Grows well on low rainfall marginal land and is used for land amelioration. Prior to planting Carob, pre-soak the seed in warm water for approximately 24hrs. This species prefers sandy loams, medium loam and clay loam soils but can tolerate poorer soil conditions including rocky areas. Good drainage and full to semi-sun is also preferred if the species is to grow well. Carob will tolerate pH in the range 6.2 to 8.6.

This species is extremely drought resistant and irrigation is not required. It is also free of many pests and diseases, however it is susceptible to Texas Root Rot. After the plant has established itself it requires little maintenance except form pruning to encourage a single stem if required.

Pods

A cold Carob drink
The pods are collected when brown, they are broken open and the hard seeds removed. The empty pods are then washed, dry roasted to inactivate enzymes that would break the product down and then milled like wheat to a very fine brown powder, which is naturally sweet. This fine powder can be used the same as you would use cocoa and you will need less sugar.

To make the powder into its No Added Sugar chocolate form, it is basically mixed with skim milk powder, a vegetable oil, and soy lecithin. This makes the solid carob.

Carob is caffeine free, oxalic acid free and no theobromine, thenylthylamine and tyramine, known to trigger headaches and migraines in some people.

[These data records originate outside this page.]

-- ==== Sys2Proof/Laws/KeptFirmware.lean ====
section
/-! SUPPORT. The operations of Machine/Firmware.lean keep what `Kept` names. -/

namespace Sys2Proof.Machine

theorem erasingRefusal_kept {u s : State} {k : FlashBank} {x : State × Ending} (h : Kept u s)
    (e : erasingRefusal s k = some x) : Kept u x.1 := by
  unfold erasingRefusal at e
  repeat' (first | (obtain rfl := Option.some.inj e; clear e) | cases e | apply takeFresh_kept | assumption | split at e)

theorem failProgram_kept {z : State} {s : State} (h0 : Kept z s) (b n : Nat) :
    Kept z (failProgram s b n).1 := by
  unfold failProgram
  repeat'
    (first | with_reducible assumption | with_reducible exact Kept.refl _ | intro _
           | (extract_lets +onlyGivenNames x; refine Kept.use (x := x) ?_ (fun _ => ?_) <;> [subst x; clear_value x])
           | (extract_lets +onlyGivenNames x; refine Kept.use_fst (x := x) ?_ (fun _ => ?_) <;> [subst x; clear_value x])
           | (extract_lets +onlyGivenNames x; have _y : _ → _ := x; subst x; beta_reduce)
           | (extract_lets +onlyGivenNames x; clear_value x) | with_reducible refine Kept.of_fst ?_ (by assumption)
           | with_reducible apply record_kept | with_reducible apply setBank_kept | with_reducible apply takeFresh_kept
           | with_reducible refine Kept.lit (by assumption) rfl ?_ | (apply Mem.wf_of; assumption; rfl) | split)

theorem deliver_kept {z : State} {s : State} (h0 : Kept z s) (b : Nat) (c : Packet) :
    Kept z (deliver s b c).1 := by
  unfold deliver
  repeat'
    (first | with_reducible assumption | with_reducible exact Kept.refl _ | intro _
           | (extract_lets +onlyGivenNames x; refine Kept.use (x := x) ?_ (fun _ => ?_) <;> [subst x; clear_value x])
           | (extract_lets +onlyGivenNames x; refine Kept.use_fst (x := x) ?_ (fun _ => ?_) <;> [subst x; clear_value x])
           | (extract_lets +onlyGivenNames x; have _y : _ → _ := x; subst x; beta_reduce)
           | (extract_lets +onlyGivenNames x; clear_value x) | with_reducible refine Kept.of_fst ?_ (by assumption)
           | with_reducible apply failProgram_kept | with_reducible apply record_kept | with_reducible apply setBank_kept
           | with_reducible apply takeFresh_kept | with_reducible refine Kept.lit (by assumption) rfl ?_
           | (apply Mem.wf_of; assumption; rfl) | split)

theorem fwChunkBody_kept {z : State} {s : State} (h0 : Kept z s) (c : Packet) (x0 : ReplyTo) :
    Kept z (fwChunkBody c s x0).1 := by
  unfold fwChunkBody
  repeat'
    (first | with_reducible assumption | with_reducible exact Kept.refl _ | intro _
           | (extract_lets +onlyGivenNames x; refine Kept.use (x := x) ?_ (fun _ => ?_) <;> [subst x; clear_value x])
           | (extract_lets +onlyGivenNames x; refine Kept.use_fst (x := x) ?_ (fun _ => ?_) <;> [subst x; clear_value x])
           | (extract_lets +onlyGivenNames x; have _y : _ → _ := x; subst x; beta_reduce)
           | (extract_lets +onlyGivenNames x; clear_value x) | with_reducible refine Kept.of_fst ?_ (by assumption)
           | with_reducible apply deliver_kept | with_reducible refine erasingRefusal_kept ?_ (by assumption)
           | with_reducible apply operatorOnly_kept | split)

theorem fwStatusBody_kept {z : State} {s : State} (h0 : Kept z s) (c : Packet) (x0 : ReplyTo) :
    Kept z (fwStatusBody c s x0).1 := by
  unfold fwStatusBody
  repeat'
    (first | with_reducible assumption | with_reducible exact Kept.refl _ | intro _
           | with_reducible refine Kept.of_fst ?_ (by assumption) | with_reducible apply operatorOnly_kept
           | with_reducible apply reservedFrom_kept | split)

theorem fwDiscardBody_kept {z : State} {s : State} (h0 : Kept z s) (c : Packet) (x0 : ReplyTo) :
    Kept z (fwDiscardBody c s x0).1 := by
  unfold fwDiscardBody
  repeat'
    (first | with_reducible assumption | with_reducible exact Kept.refl _ | intro _
           | (extract_lets +onlyGivenNames x; refine Kept.use (x := x) ?_ (fun _ => ?_) <;> [subst x; clear_value x])
           | (extract_lets +onlyGivenNames x; refine Kept.use_fst (x := x) ?_ (fun _ => ?_) <;> [subst x; clear_value x])
           | (extract_lets +onlyGivenNames x; have _y : _ → _ := x; subst x; beta_reduce)
           | (extract_lets +onlyGivenNames x; clear_value x) | with_reducible refine Kept.of_fst ?_ (by assumption)
           | with_reducible apply operatorOnly_kept | with_reducible apply reservedFrom_kept | with_reducible apply setBank_kept
           | with_reducible refine Kept.lit (by assumption) rfl ?_ | with_reducible refine Kept.lit (Kept.refl _) rfl ?_
           | (apply Mem.wf_of; assumption; rfl) | split)

theorem writeBootRecord_kept {z : State} {s : State} (h0 : Kept z s) (b : Nat) :
    Kept z (writeBootRecord s b) := by
  unfold writeBootRecord
  repeat'
    (first | with_reducible assumption | with_reducible exact Kept.refl _ | intro _
           | (extract_lets +onlyGivenNames x; refine Kept.use (x := x) ?_ (fun _ => ?_) <;> [subst x; clear_value x])
           | (extract_lets +onlyGivenNames x; refine Kept.use_fst (x := x) ?_ (fun _ => ?_) <;> [subst x; clear_value x])
           | (extract_lets +onlyGivenNames x; have _y : _ → _ := x; subst x; beta_reduce)
           | (extract_lets +onlyGivenNames x; clear_value x) | (extract_lets +onlyGivenNames x; subst x)
           | with_reducible refine Kept.of_fst ?_ (by assumption) | with_reducible refine Kept.lit (by assumption) rfl ?_
           | (apply Mem.wf_of; assumption; rfl) | split)

theorem runBank_kept {z : State} {s : State} (h0 : Kept z s) (b : Nat) :
    Kept z (runBank s b) := by
  unfold runBank
  repeat'
    (first | with_reducible assumption | with_reducible exact Kept.refl _ | intro _
           | (extract_lets +onlyGivenNames x; refine Kept.use (x := x) ?_ (fun _ => ?_) <;> [subst x; clear_value x])
           | (extract_lets +onlyGivenNames x; refine Kept.use_fst (x := x) ?_ (fun _ => ?_) <;> [subst x; clear_value x])
           | (extract_lets +onlyGivenNames x; have _y : _ → _ := x; subst x; beta_reduce)
           | (extract_lets +onlyGivenNames x; clear_value x) | with_reducible refine Kept.lit (by assumption) rfl ?_
           | (apply Mem.wf_of; assumption; rfl) | split)

theorem flushCores_kept {z : State} {s : State} (h0 : Kept z s) :
    Kept z (flushCores s) := by
  unfold flushCores
  repeat'
    (first | with_reducible assumption | with_reducible exact Kept.refl _ | intro _
           | (extract_lets +onlyGivenNames x; refine Kept.use (x := x) ?_ (fun _ => ?_) <;> [subst x; clear_value x])
           | (extract_lets +onlyGivenNames x; refine Kept.use_fst (x := x) ?_ (fun _ => ?_) <;> [subst x; clear_value x])
           | (extract_lets +onlyGivenNames x; have _y : _ → _ := x; subst x; beta_reduce)
           | (extract_lets +onlyGivenNames x; clear_value x) | with_reducible apply Kept.foldl
           | with_reducible apply Kept.foldl_fst | with_reducible apply emit_kept | with_reducible apply setAgent_kept
           | with_reducible refine Kept.lit (by assumption) rfl ?_ | with_reducible refine Kept.lit (Kept.refl _) rfl ?_
           | (apply Mem.wf_of; assumption; rfl) | split)

theorem renewCores_kept {z : State} {s : State} (h0 : Kept z s) :
    Kept z (renewCores s) := by
  unfold renewCores
  repeat'
    (first | with_reducible assumption | with_reducible exact Kept.refl _ | intro _ | with_reducible apply Kept.foldl
           | with_reducible apply Kept.foldl_fst | with_reducible apply rejoin_kept | with_reducible apply serveArrivals_kept
           | split)

theorem endPause_kept {z : State} {s : State} (h0 : Kept z s) (r : ReplyTo) (st : Status) (detail : Nat) :
    Kept z (endPause s r st detail) := by
  unfold endPause
  repeat'
    (first | with_reducible assumption | with_reducible exact Kept.refl _ | intro _
           | (extract_lets +onlyGivenNames x; refine Kept.use (x := x) ?_ (fun _ => ?_) <;> [subst x; clear_value x])
           | (extract_lets +onlyGivenNames x; refine Kept.use_fst (x := x) ?_ (fun _ => ?_) <;> [subst x; clear_value x])
           | (extract_lets +onlyGivenNames x; have _y : _ → _ := x; subst x; beta_reduce)
           | (extract_lets +onlyGivenNames x; clear_value x) | with_reducible apply Kept.foldl
           | with_reducible apply Kept.foldl_fst | with_reducible apply flushHeld_kept | with_reducible apply postFinal_kept
           | with_reducible refine Kept.lit (by assumption) rfl ?_ | with_reducible refine Kept.lit (Kept.refl _) rfl ?_
           | (apply Mem.wf_of; assumption; rfl) | split)

theorem coresFlushed_kept {z : State} {s : State} (h0 : Kept z s) :
    Kept z (coresFlushed s) := by
  unfold coresFlushed
  repeat'
    (first | with_reducible assumption | with_reducible exact Kept.refl _ | intro _
           | (extract_lets +onlyGivenNames x; refine Kept.use (x := x) ?_ (fun _ => ?_) <;> [subst x; clear_value x])
           | (extract_lets +onlyGivenNames x; refine Kept.use_fst (x := x) ?_ (fun _ => ?_) <;> [subst x; clear_value x])
           | (extract_lets +onlyGivenNames x; have _y : _ → _ := x; subst x; beta_reduce)
           | (extract_lets +onlyGivenNames x; clear_value x) | with_reducible apply emit_kept | with_reducible apply endPause_kept
           | with_reducible apply record_kept | with_reducible refine Kept.lit (by assumption) rfl ?_
           | with_reducible refine Kept.lit (Kept.of_fst ?_ (by assumption)) rfl ?_ | (apply Mem.wf_of; assumption; rfl) | split)

theorem activate_kept {z : State} {s : State} (h0 : Kept z s) (b : Nat) (r : ReplyTo) (env : BootEnv) :
    Kept z (activate s b r env) := by
  unfold activate
  repeat'
    (first | with_reducible assumption | with_reducible exact Kept.refl _ | intro _
           | (extract_lets +onlyGivenNames x; refine Kept.use (x := x) ?_ (fun _ => ?_) <;> [subst x; clear_value x])
           | (extract_lets +onlyGivenNames x; refine Kept.use_fst (x := x) ?_ (fun _ => ?_) <;> [subst x; clear_value x])
           | (extract_lets +onlyGivenNames x; have _y : _ → _ := x; subst x; beta_reduce)
           | (extract_lets +onlyGivenNames x; clear_value x) | with_reducible apply coresFlushed_kept
           | with_reducible apply flushCores_kept | with_reducible apply fromCores_kept | with_reducible apply postFinal_kept
           | with_reducible apply record_kept | with_reducible apply runBank_kept | with_reducible apply writeBootRecord_kept
           | with_reducible refine Kept.lit (by assumption) rfl ?_ | (apply Mem.wf_of; assumption; rfl) | split)

theorem fwActivateBody_kept {z : State} {s : State} (h0 : Kept z s) (c : Packet) (env : BootEnv) (r : ReplyTo) :
    Kept z (fwActivateBody c env s r).1 := by
  unfold fwActivateBody
  repeat'
    (first | with_reducible assumption | with_reducible exact Kept.refl _ | intro _
           | (extract_lets +onlyGivenNames x; refine Kept.use (x := x) ?_ (fun _ => ?_) <;> [subst x; clear_value x])
           | (extract_lets +onlyGivenNames x; refine Kept.use_fst (x := x) ?_ (fun _ => ?_) <;> [subst x; clear_value x])
           | (extract_lets +onlyGivenNames x; have _y : _ → _ := x; subst x; beta_reduce)
           | (extract_lets +onlyGivenNames x; clear_value x) | with_reducible refine Kept.of_fst ?_ (by assumption)
           | with_reducible apply activate_kept | with_reducible refine erasingRefusal_kept ?_ (by assumption)
           | with_reducible apply operatorOnly_kept | with_reducible apply reservedFrom_kept | split)

end Sys2Proof.Machine
end

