-- ==== Sys2Proof/Laws/State.lean ====
section
/-! SUPPORT. The fields of State that each shared update leaves alone, and what it leaves where it writes. -/

namespace Sys2Proof.Machine

/-! ### setPlan -/

@[simp] theorem setPlan_pending (s : State) (h : Nat) (v : Plan) : (setPlan s h v).pending = s.pending := rfl
@[simp] theorem setPlan_out (s : State) (h : Nat) (v : Plan) : (setPlan s h v).out = s.out := rfl
@[simp] theorem setPlan_fresh (s : State) (h : Nat) (v : Plan) : (setPlan s h v).fresh = s.fresh := rfl
@[simp] theorem setPlan_fuse (s : State) (h : Nat) (v : Plan) : (setPlan s h v).fuse = s.fuse := rfl
@[simp] theorem setPlan_otp (s : State) (h : Nat) (v : Plan) : (setPlan s h v).otp = s.otp := rfl
@[simp] theorem setPlan_pins (s : State) (h : Nat) (v : Plan) : (setPlan s h v).pins = s.pins := rfl
@[simp] theorem setPlan_boot (s : State) (h : Nat) (v : Plan) : (setPlan s h v).boot = s.boot := rfl
@[simp] theorem setPlan_turn (s : State) (h : Nat) (v : Plan) : (setPlan s h v).turn = s.turn := rfl
@[simp] theorem setPlan_set (s : State) (h : Nat) (v : Plan) : (setPlan s h v).set = s.set := rfl
@[simp] theorem setPlan_ledger (s : State) (h : Nat) (v : Plan) : (setPlan s h v).ledger = s.ledger := rfl
@[simp] theorem setPlan_glob (s : State) (h : Nat) (v : Plan) : (setPlan s h v).glob = s.glob := rfl
@[simp] theorem setPlan_cmd (s : State) (h : Nat) (v : Plan) : (setPlan s h v).cmd = s.cmd := rfl
@[simp] theorem setPlan_mem (s : State) (h : Nat) (v : Plan) : (setPlan s h v).mem = s.mem := rfl
@[simp] theorem setPlan_coh (s : State) (h : Nat) (v : Plan) : (setPlan s h v).coh = s.coh := rfl
@[simp] theorem setPlan_xlate (s : State) (h : Nat) (v : Plan) : (setPlan s h v).xlate = s.xlate := rfl
@[simp] theorem setPlan_fab (s : State) (h : Nat) (v : Plan) : (setPlan s h v).fab = s.fab := rfl
@[simp] theorem setPlan_tallies (s : State) (h : Nat) (v : Plan) : (setPlan s h v).tallies = s.tallies := rfl
@[simp] theorem setPlan_dma (s : State) (h : Nat) (v : Plan) : (setPlan s h v).dma = s.dma := rfl
@[simp] theorem setPlan_arr (s : State) (h : Nat) (v : Plan) : (setPlan s h v).arr = s.arr := rfl
@[simp] theorem setPlan_leat (s : State) (h : Nat) (v : Plan) : (setPlan s h v).leat = s.leat := rfl
@[simp] theorem setPlan_sites (s : State) (h : Nat) (v : Plan) : (setPlan s h v).sites = s.sites := rfl
@[simp] theorem setPlan_power (s : State) (h : Nat) (v : Plan) : (setPlan s h v).power = s.power := rfl
@[simp] theorem setPlan_host (s : State) (h : Nat) (v : Plan) : (setPlan s h v).host = s.host := rfl
@[simp] theorem setPlan_sec (s : State) (h : Nat) (v : Plan) : (setPlan s h v).sec = s.sec := rfl
@[simp] theorem setPlan_fw (s : State) (h : Nat) (v : Plan) : (setPlan s h v).fw = s.fw := rfl

/-! ### setAgent -/

@[simp] theorem setAgent_pending (s : State) (n : Nat) (v : Agent) : (setAgent s n v).pending = s.pending := rfl
@[simp] theorem setAgent_out (s : State) (n : Nat) (v : Agent) : (setAgent s n v).out = s.out := rfl
@[simp] theorem setAgent_fresh (s : State) (n : Nat) (v : Agent) : (setAgent s n v).fresh = s.fresh := rfl
@[simp] theorem setAgent_fuse (s : State) (n : Nat) (v : Agent) : (setAgent s n v).fuse = s.fuse := rfl
@[simp] theorem setAgent_otp (s : State) (n : Nat) (v : Agent) : (setAgent s n v).otp = s.otp := rfl
@[simp] theorem setAgent_pins (s : State) (n : Nat) (v : Agent) : (setAgent s n v).pins = s.pins := rfl
@[simp] theorem setAgent_boot (s : State) (n : Nat) (v : Agent) : (setAgent s n v).boot = s.boot := rfl
@[simp] theorem setAgent_turn (s : State) (n : Nat) (v : Agent) : (setAgent s n v).turn = s.turn := rfl
@[simp] theorem setAgent_set (s : State) (n : Nat) (v : Agent) : (setAgent s n v).set = s.set := rfl
@[simp] theorem setAgent_ledger (s : State) (n : Nat) (v : Agent) : (setAgent s n v).ledger = s.ledger := rfl
@[simp] theorem setAgent_glob (s : State) (n : Nat) (v : Agent) : (setAgent s n v).glob = s.glob := rfl
@[simp] theorem setAgent_cmd (s : State) (n : Nat) (v : Agent) : (setAgent s n v).cmd = s.cmd := rfl
@[simp] theorem setAgent_plans (s : State) (n : Nat) (v : Agent) : (setAgent s n v).plans = s.plans := rfl
@[simp] theorem setAgent_mem (s : State) (n : Nat) (v : Agent) : (setAgent s n v).mem = s.mem := rfl
@[simp] theorem setAgent_xlate (s : State) (n : Nat) (v : Agent) : (setAgent s n v).xlate = s.xlate := rfl
@[simp] theorem setAgent_fab (s : State) (n : Nat) (v : Agent) : (setAgent s n v).fab = s.fab := rfl
@[simp] theorem setAgent_tallies (s : State) (n : Nat) (v : Agent) : (setAgent s n v).tallies = s.tallies := rfl
@[simp] theorem setAgent_dma (s : State) (n : Nat) (v : Agent) : (setAgent s n v).dma = s.dma := rfl
@[simp] theorem setAgent_arr (s : State) (n : Nat) (v : Agent) : (setAgent s n v).arr = s.arr := rfl
@[simp] theorem setAgent_leat (s : State) (n : Nat) (v : Agent) : (setAgent s n v).leat = s.leat := rfl
@[simp] theorem setAgent_sites (s : State) (n : Nat) (v : Agent) : (setAgent s n v).sites = s.sites := rfl
@[simp] theorem setAgent_power (s : State) (n : Nat) (v : Agent) : (setAgent s n v).power = s.power := rfl
@[simp] theorem setAgent_host (s : State) (n : Nat) (v : Agent) : (setAgent s n v).host = s.host := rfl
@[simp] theorem setAgent_sec (s : State) (n : Nat) (v : Agent) : (setAgent s n v).sec = s.sec := rfl
@[simp] theorem setAgent_fw (s : State) (n : Nat) (v : Agent) : (setAgent s n v).fw = s.fw := rfl

/-! ### setFabQueue -/

@[simp] theorem setFabQueue_pending (s : State) (a b : Nat) (v : Queue) : (setFabQueue s a b v).pending = s.pending := rfl
@[simp] theorem setFabQueue_out (s : State) (a b : Nat) (v : Queue) : (setFabQueue s a b v).out = s.out := rfl
@[simp] theorem setFabQueue_fresh (s : State) (a b : Nat) (v : Queue) : (setFabQueue s a b v).fresh = s.fresh := rfl
@[simp] theorem setFabQueue_fuse (s : State) (a b : Nat) (v : Queue) : (setFabQueue s a b v).fuse = s.fuse := rfl
@[simp] theorem setFabQueue_otp (s : State) (a b : Nat) (v : Queue) : (setFabQueue s a b v).otp = s.otp := rfl
@[simp] theorem setFabQueue_pins (s : State) (a b : Nat) (v : Queue) : (setFabQueue s a b v).pins = s.pins := rfl
@[simp] theorem setFabQueue_boot (s : State) (a b : Nat) (v : Queue) : (setFabQueue s a b v).boot = s.boot := rfl
@[simp] theorem setFabQueue_turn (s : State) (a b : Nat) (v : Queue) : (setFabQueue s a b v).turn = s.turn := rfl
@[simp] theorem setFabQueue_set (s : State) (a b : Nat) (v : Queue) : (setFabQueue s a b v).set = s.set := rfl
@[simp] theorem setFabQueue_ledger (s : State) (a b : Nat) (v : Queue) : (setFabQueue s a b v).ledger = s.ledger := rfl
@[simp] theorem setFabQueue_glob (s : State) (a b : Nat) (v : Queue) : (setFabQueue s a b v).glob = s.glob := rfl
@[simp] theorem setFabQueue_cmd (s : State) (a b : Nat) (v : Queue) : (setFabQueue s a b v).cmd = s.cmd := rfl
@[simp] theorem setFabQueue_plans (s : State) (a b : Nat) (v : Queue) : (setFabQueue s a b v).plans = s.plans := rfl
@[simp] theorem setFabQueue_mem (s : State) (a b : Nat) (v : Queue) : (setFabQueue s a b v).mem = s.mem := rfl
@[simp] theorem setFabQueue_coh (s : State) (a b : Nat) (v : Queue) : (setFabQueue s a b v).coh = s.coh := rfl
@[simp] theorem setFabQueue_xlate (s : State) (a b : Nat) (v : Queue) : (setFabQueue s a b v).xlate = s.xlate := rfl
@[simp] theorem setFabQueue_tallies (s : State) (a b : Nat) (v : Queue) : (setFabQueue s a b v).tallies = s.tallies := rfl
@[simp] theorem setFabQueue_dma (s : State) (a b : Nat) (v : Queue) : (setFabQueue s a b v).dma = s.dma := rfl
@[simp] theorem setFabQueue_arr (s : State) (a b : Nat) (v : Queue) : (setFabQueue s a b v).arr = s.arr := rfl
@[simp] theorem setFabQueue_leat (s : State) (a b : Nat) (v : Queue) : (setFabQueue s a b v).leat = s.leat := rfl
@[simp] theorem setFabQueue_sites (s : State) (a b : Nat) (v : Queue) : (setFabQueue s a b v).sites = s.sites := rfl
@[simp] theorem setFabQueue_power (s : State) (a b : Nat) (v : Queue) : (setFabQueue s a b v).power = s.power := rfl
@[simp] theorem setFabQueue_host (s : State) (a b : Nat) (v : Queue) : (setFabQueue s a b v).host = s.host := rfl
@[simp] theorem setFabQueue_sec (s : State) (a b : Nat) (v : Queue) : (setFabQueue s a b v).sec = s.sec := rfl
@[simp] theorem setFabQueue_fw (s : State) (a b : Nat) (v : Queue) : (setFabQueue s a b v).fw = s.fw := rfl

Pods What happens to the seeds?

CARAT
The seeds have a history of their own. The seed looks very much like a large watermelon seed. There about eight seeds to a pod. The gum they contain was used by the Egyptians for binding their mummies.

The Italians use the seed to make rosary beads. In Israel they have an annual Carob Festival. This seed was also used as a weight measure for gold and gems because seeds are very even in weight.

That use has come down through the centuries as the 'caret weight' (should be carob weight) and 0. 5 carob seeds equals one gram. A caret weights .02 gram.

The uses of the gum today are in cosmetics, pharmaceuticals, industrial oils and food thickening. It is called the locus bean gum. The timber of the carob tree makes beautiful furniture.

The Carob Tree

Carob tree
The carob tree is a Mediterranean plant. It has existed for over 4000 years.

It is a legume, evergreen and a beautiful shade tree and takes 20 years to reach its full height, which is 50ft (over 15 mt) high and 50ft (over 15 mt)  wide, with a taproot up to 125ft (38 mt). In places like Egypt, where the water is mainly underground, that long taproot has allowed the carob trees to survive.

The surface root system never goes beyond the leaf canopy.

The tree takes up to 8 years to produce a crop of pods, 15 years to produce a commercial size crop, but by 20 years can produce up to a tone in one season. It will continue to produce for up to 200 years and only the female trees in the wild, produce pods.

In commercial cultivation the trees are grafted male and female together so every tree produces a crop. Bees do the pollination as the masses of small cluster flowers offer large amounts of nectar as incentive.